— PROBLEM TO WORK ON —
Line by line, reproduce exactly the beginning of the listing below, ending with the line that contains "def sacWords (tag" and adding nothing.

········

/-- Changes one command of an array. -/
def Matrix.onCmd (m : Matrix) (id : Nat) (f : MCmd → MCmd) : Matrix := { m with cmds := m.cmds.map fun c => if c.id == id then f c else c }

/-- A matrix command reaches its start cycle, R69, R71 and R191: TIMING_MISS, SLOT_REUSE, or it starts. -/
def State.startMatrix (s : State) (t : Nat) (c : MCmd) : State :=
  let now := c.start
  let drop (s : State) : State := s.onMx t fun m => { m with cmds := m.cmds.filter (·.id != c.id) }
  let busy := (s.tile t).mx.cmds.any fun m =>
    m.id != c.id && m.started && m.port == c.port && c.port != MxPort.none && m.start ≤ now && now < m.start + m.occupancy
  if c.kpre != 63 && (s.tctx t false).regs.k[c.kpre] == 0#32 then drop (s.raise t false .timingMiss (BitVec.ofNat 64 c.kpre.val) c.pc c.slot)
  else if busy then drop (s.raise t false .slotReuse 0#64 c.pc c.slot)
  else
    let s := if c.kpre == 63 then s else s.onCtx t false fun x => { x with regs := x.regs.takeK c.kpre 1 }
    s.onMx t fun m =>
      let m := m.onCmd c.id fun c => { c with started := true }
      match c.op with
      | .mmb b p => if c.n == 0 then m else { m with tag := m.tag.set p (BitVec.ofNat 3 b.tag) }
      | .sac p => m.onCmd c.id fun c => { c with tag := (vget m.tag (p.val % 2) 0#3).toNat }
      | .zbp p => { m with tag := m.tag.set p 0#3 }
      | _ => m

/-! ### Scratchpad traffic (R190, R196) -/

/-- The 64-byte words of bytes lo .. hi - 1. -/
def wordsOf (lo hi : Int) : List Nat := (List.range ((hi.toNat + 63) / 64 - lo.toNat / 64)).map fun i => lo.toNat / 64 + i

/-- The offset of an operand slice, R194. -/
def sliceOff (w : Wide) (b : Nat) : Nat :=
  let (t3, t2, t1, t0) := wAffine w b
  ((ptrOff (wBase w) : Int) + (t3 + t2 + t1 + t0) * 128).toNat

/-- The offset of row `i` of an ldacc. -/
def loadRow (w : Wide) (i : Nat) : Nat := ((ptrOff (wBase w) : Int) + (i : Int) * wStride w 1 * 4).toNat

/-- Words of each scale slice a sac reads: one on an MX path (R200). -/
def sacWords (tag : Nat) : Nat := if 1 ≤ tag && tag ≤ 4 then 1 else 2

/-- The bank words a command touches in a cycle, each access once (R190). -/
def MCmd.words (c : MCmd) (now : Nat) : List Nat :=
  if !c.runs now then [] else
    match c.op with
    | .mma _ _ | .mmb _ _ =>
      if now < c.start || c.start + c.n ≤ now then []
      else
        let a := sliceOff c.wa (now - c.start) / 64
        let b := sliceOff c.wb (now - c.start) / 64
        [a, a + 1, b, b + 1]
    | .sac _ =>
      if now != c.start then []
      else
        let a := ptrOff (wBase c.wa) / 64
        let b := ptrOff (wBase c.wb) / 64
        if sacWords c.tag == 1 then [a, b] else [a, a + 1, b, b + 1]
    | .ldacc _ =>
      if now < c.start || c.start + wCount c.wa 1 ≤ now then []
      else
        let o := loadRow c.wa (now - c.start)
        wordsOf o (o + 4 * wCount c.wa 0)
    | .drain _ _ _ =>
      if now < c.start + 70 || c.start + 70 + wCount c.wa 1 ≤ now then []
      else
        let i : Int := (now - c.start - 70 : Nat)
        let bitsPer := (fmtBits (wFmt c.wa)).getD 8
        (wordsOf (drainByte c.wa i 0) (drainByte c.wa i (wCount c.wa 0 - 1) + max 1 (bitsPer / 8 : Nat)) ++ (match blockOf (wFmt c.wa) with
          | some f => wordsOf (drainScale c.wa f i 0) (drainScale c.wa f i (rowBlocks c.wa))
          | none => [])).eraseDups
    | .zacc _ | .zbp _ => []

/-- The accesses of a tile's array in this cycle. -/
def State.matrixTouches (s : State) (t now : Nat) : List Touch :=
  (s.tile t).mx.cmds.flatMap fun c => (c.words now).map fun w =>
    ⟨spadSpan t (64 * w) 64, .alone, t, false, .matrix c.id, c.ord, c.pc, c.slot⟩

/-- A fault cancels what a command has scheduled from this cycle on (R191). -/
def State.cutMatrix (s : State) (t id now : Nat) : State := s.onMx t fun m => m.onCmd id fun c => { c with cut := some now }

/-- What a command reads in a cycle: bytes of its A side and of its B side (R196). -/
def MCmd.reads (c : MCmd) (m : Mem) (now : Nat) : List Byte × List Byte :=
  match c.op with
  | .mma _ _ | .mmb _ _ => (m.read (sliceOff c.wa (now - c.start)) 128, m.read (sliceOff c.wb (now - c.start)) 128)
  | .sac _ => (m.read (ptrOff (wBase c.wa)) 128, m.read (ptrOff (wBase c.wb)) 128)
  | .ldacc _ => (m.read (loadRow c.wa (now - c.start)) (4 * wCount c.wa 0), [])
  | _ => ([], [])

/-- A started command takes the bytes it reads in this cycle. -/
def MCmd.feed (c : MCmd) (m : Mem) (now : Nat) : MCmd :=
  let reads := match c.op with
    | .mma _ _ | .mmb _ _ => c.runs now && now < c.start + c.n
    | .sac _ => c.runs now && now == c.start
    | .ldacc _ => c.runs now && now < c.start + wCount c.wa 1
    | _ => false
  if reads then
    let (a, b) := c.reads m now
    { c with inA := c.inA ++ [a], inB := c.inB ++ [b] }
  else c

/-- A command that reads a word whose check value does not fit it uses nothing more, and the kernel aborts (R400). -/
def State.spoilMatrix (s : State) (t now : Nat) (c : MCmd) : State :=
  match c.op with
  | .drain _ _ _ => s
  | _ => if (c.words now).any fun w => s.badWord (.spad t w) then (s.spoilCore t false).cutMatrix t c.id now else s

/-- Every command of a tile's array takes the bytes it reads in this cycle. -/
def State.feedMatrix (s : State) (t now : Nat) : State :=
  let s := (s.tile t).mx.cmds.foldl (fun s c => s.spoilMatrix t now c) s
  let m := (s.tile t).spad
  s.onMx t fun x => { x with cmds := x.cmds.map fun c => c.feed m now }

/-! ### Draining rows (R203, R204) -/

/-- Bytes of elements of `w` bits, two to a byte when 4 (R23). -/
def packBytes (w : Nat) (es : List Nat) : List Byte := leBytes (cdiv (es.length * w) 8) (es.foldr (fun e a => e + a * 2 ^ w) 0)

/-- Whether a row of a drain pops the random-bit queue, R203. -/
def drainPops (fmt : Nat) (rm : Rm) : Bool := rm == Rm.sr && 1 ≤ fmt && fmt ≤ 7

/-- Whether a drain writes a row in this cycle that pops the random-bit queue, R203 and R204. -/
def MCmd.popsNow (c : MCmd) (now : Nat) : Bool :=
  match c.op with
  | .drain _ rm _ => c.runs now && c.start + 70 ≤ now && now < c.start + 70 + wCount c.wa 1 && drainPops (wFmt c.wa) rm
  | _ => false

/-- The words of the four entries a row pops, R139 and R204. -/
def CRegs.rowWords (c : CRegs) : List Nat := (List.range 4).flatMap fun e => rbqEntry c.rbseed (c.rbidx.toNat + e)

········

— WRITTEN ANSWER —
/-- Changes one command of an array. -/
def Matrix.onCmd (m : Matrix) (id : Nat) (f : MCmd → MCmd) : Matrix := { m with cmds := m.cmds.map fun c => if c.id == id then f c else c }

/-- A matrix command reaches its start cycle, R69, R71 and R191: TIMING_MISS, SLOT_REUSE, or it starts. -/
def State.startMatrix (s : State) (t : Nat) (c : MCmd) : State :=
  let now := c.start
  let drop (s : State) : State := s.onMx t fun m => { m with cmds := m.cmds.filter (·.id != c.id) }
  let busy := (s.tile t).mx.cmds.any fun m =>
    m.id != c.id && m.started && m.port == c.port && c.port != MxPort.none && m.start ≤ now && now < m.start + m.occupancy
  if c.kpre != 63 && (s.tctx t false).regs.k[c.kpre] == 0#32 then drop (s.raise t false .timingMiss (BitVec.ofNat 64 c.kpre.val) c.pc c.slot)
  else if busy then drop (s.raise t false .slotReuse 0#64 c.pc c.slot)
  else
    let s := if c.kpre == 63 then s else s.onCtx t false fun x => { x with regs := x.regs.takeK c.kpre 1 }
    s.onMx t fun m =>
      let m := m.onCmd c.id fun c => { c with started := true }
      match c.op with
      | .mmb b p => if c.n == 0 then m else { m with tag := m.tag.set p (BitVec.ofNat 3 b.tag) }
      | .sac p => m.onCmd c.id fun c => { c with tag := (vget m.tag (p.val % 2) 0#3).toNat }
      | .zbp p => { m with tag := m.tag.set p 0#3 }
      | _ => m

/-! ### Scratchpad traffic (R190, R196) -/

/-- The 64-byte words of bytes lo .. hi - 1. -/
def wordsOf (lo hi : Int) : List Nat := (List.range ((hi.toNat + 63) / 64 - lo.toNat / 64)).map fun i => lo.toNat / 64 + i

/-- The offset of an operand slice, R194. -/
def sliceOff (w : Wide) (b : Nat) : Nat :=
  let (t3, t2, t1, t0) := wAffine w b
  ((ptrOff (wBase w) : Int) + (t3 + t2 + t1 + t0) * 128).toNat

/-- The offset of row `i` of an ldacc. -/
def loadRow (w : Wide) (i : Nat) : Nat := ((ptrOff (wBase w) : Int) + (i : Int) * wStride w 1 * 4).toNat

/-- Words of each scale slice a sac reads: one on an MX path (R200). -/
def sacWords (tag : Nat) : Nat := if 1 ≤ tag && tag ≤ 4 then 1 else 2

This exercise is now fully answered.